[Python-Dev] Proposed schedule for 3.4.2
ncoghlan at gmail.com
Mon Sep 8 14:08:21 CEST 2014
On 8 September 2014 14:28, Ned Deily <nad at acm.org> wrote:
> In article <540C521C.7070802 at hastings.org>,
> Larry Hastings <larry at hastings.org> wrote:
>> Matthias asked me when I was going to release 3.4.2. I propose the
>> following schedule:
>> Tag 3.4.2rc1 Friday Sep 12 2014
>> Release 3.4.2rc1 Saturday Sep 13 2014
>> Tag 3.4.2 final Saturday Sep 27 2014
>> Release 3.4.2 final Sunday Sep 28 2014
>> Normally I want to tag on Saturdays and release on Sundays, however I
>> propose moving rc1 a day earlier because I'll be unavailable that Sunday.
>> Any objections? I will interpret silence as tacit approval.
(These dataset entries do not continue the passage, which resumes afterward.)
-- ==== Sys2Proof/Laws/State.lean ====
section
/-!
SUPPORT. What each update of the state leaves alone, one lemma per field per update, and what reading a unit gives after an
update of it.
-/

namespace Sys2Proof.Machine
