-- ==== Sys2Proof/Laws/Units.lean ====
section
/-!
SUPPORT. What reading an object or a unit gives after an update of something else: what it gave before.
-/

namespace Sys2Proof.Machine

/-- Two states with the same parts read alike. -/
theorem objAt_congr {u s : State} (h : u.objs = s.objs) (k : Nat) : u.objAt k = s.objAt k := by
  simp only [State.objAt, h]
theorem obj_congr {u s : State} (h : u.objs = s.objs) (k l : Nat) : u.obj k l = s.obj k l := objAt_congr h _
theorem objN_congr {u s : State} (h : u.objs = s.objs) (k l : Nat) : u.objN k l = s.objN k l := congrArg Int.toNat (obj_congr h _ _)
theorem own_congr {u s : State} (h : u.objs = s.objs) (k l m : Nat) : u.own k l m = s.own k l m := congrArg Int.toNat (objAt_congr h _)
theorem ready_congr {u s : State} (h : u.objs = s.objs) (k : Nat) : u.ready k = s.ready k := congrArg (bitOf · k) (objN_congr h _ _)
theorem blob_congr {u s : State} (h : u.blobs = s.blobs) (k l : Nat) : u.blob k l = s.blob k l := by
  simp only [State.blob, h]
theorem readByte_congr {u s : State} (h : u.mem = s.mem) (k : Nat) : u.readByte k = s.readByte k := by
  simp only [State.readByte, h]
theorem port_congr {u s : State} (h : u.ports = s.ports) (k : Nat) : u.port k = s.port k := by
  simp only [State.port, h]
theorem pin_congr {u s : State} (h : u.pins = s.pins) (k : Nat) : u.pin k = s.pin k := by
  simp only [State.pin, h]
theorem conv_congr {u s : State} (h : u.convs = s.convs) (k : Nat) : u.conv k = s.conv k := by
  simp only [State.conv, h]
theorem chain_congr {u s : State} (h : u.chains = s.chains) (k : Nat) : u.chain k = s.chain k := by
  simp only [State.chain, h]
theorem sweep_congr {u s : State} (h : u.sweeps = s.sweeps) (k : Nat) : u.sweep k = s.sweep k := by
  simp only [State.sweep, h]
theorem busSource_congr {u s : State} (h : u.busSources = s.busSources) (k : Nat) : u.busSource k = s.busSource k := by
  simp only [State.busSource, h]
theorem can_congr {u s : State} (h : u.cans = s.cans) (k : Nat) : u.can k = s.can k := by
  simp only [State.can, h]
theorem lin_congr {u s : State} (h : u.lins = s.lins) (k : Nat) : u.lin k = s.lin k := by
  simp only [State.lin, h]
theorem sent_congr {u s : State} (h : u.sents = s.sents) (k : Nat) : u.sent k = s.sent k := by
  simp only [State.sent, h]
theorem core_congr {u s : State} (h : u.cores = s.cores) (k : Nat) : u.core k = s.core k := by
  simp only [State.core, h]
theorem source_congr {u s : State} (h : u.sources = s.sources) (k : Nat) : u.source k = s.source k := by
  simp only [State.source, h]
theorem trigOut_congr {u s : State} (h : u.trigOuts = s.trigOuts) (k : Nat) : u.trigOut k = s.trigOut k := by
  simp only [State.trigOut, h]
theorem queue_congr {u s : State} (h : u.queues = s.queues) (k : Nat) : u.queue k = s.queue k := by
  simp only [State.queue, h]
theorem stream_congr {u s : State} (h : u.streams = s.streams) (k l : Nat) : u.stream k l = s.stream k l := by
  simp only [State.stream, h]
theorem zone_congr {u s : State} (h : u.zones = s.zones) (k : Nat) : u.zone k = s.zone k := by
  simp only [State.zone, h]
theorem session_congr {u s : State} (h : u.sessions = s.sessions) (k : Nat) : u.session k = s.session k := by
  simp only [State.session, h]
theorem step_congr {u s : State} (h : u.disp = s.disp) (k : Nat) : u.step k = s.step k := by
  simp only [State.step, h]
theorem calRun_congr {u s : State} (h : u.cal = s.cal) (k : Nat) : u.calRun k = s.calRun k := by
  simp only [State.calRun, h]
theorem calFigure_congr {u s : State} (h : u.cal = s.cal) (k : Nat) : u.calFigure k = s.calFigure k := by
  simp only [State.calFigure, h]
theorem claimOf_congr {u s : State} (h : u.claims = s.claims) (k l : Nat) : u.claimOf k l = s.claimOf k l := by
  simp only [State.claimOf, h]
theorem holder_congr {u s : State} (h : u.claims = s.claims) (h' : u.sessions = s.sessions) (k l : Nat) :
    u.holder k l = s.holder k l := by
  simp only [State.holder, claimOf_congr h, session_congr h']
> As I've already discussed with Larry, I think adding a week to the
> scheduled dates would be preferable. The original dates give pretty
> short notice and there are a number of open issues that would be good to
> resolve now in 3.4.2.
It would also be good to get Guido's official verdict on PEP 476 (the
switch to validating HTTPS by default) in time for 3.4.2. Based on the
previous discussion, Alex updated the PEP to suggest "just fix it" for
all of 3.5, 3.4.x and 2.7.x (including the httplib SSLContext support
backport in the latter case).
I think that would be feasible with an rc on the 20th, but challenging
if the rc is this coming weekend.
Note, as I stated in the previous thread, I'm now +1 on that PEP,
because I don't see any way to write an automated scan for a large
code base that ensures we're not relying on the default handling at
all. If the default behaviour is to validate HTTPS, the lack of such a
scanner isn't a problem - any failures to cope with self-signed or
invalid certs will be noisy, and we can either fix the certs, patch
the code to cope with them appropriately, or (for the self-signed cert
case) configure OpenSSL via environment variables. If dealing with
invalid certs is truly necessary, and the code can't be updated
either, then I'm OK with the answer being "keep using an older version
of Python, as that's going to be the least of your security concerns".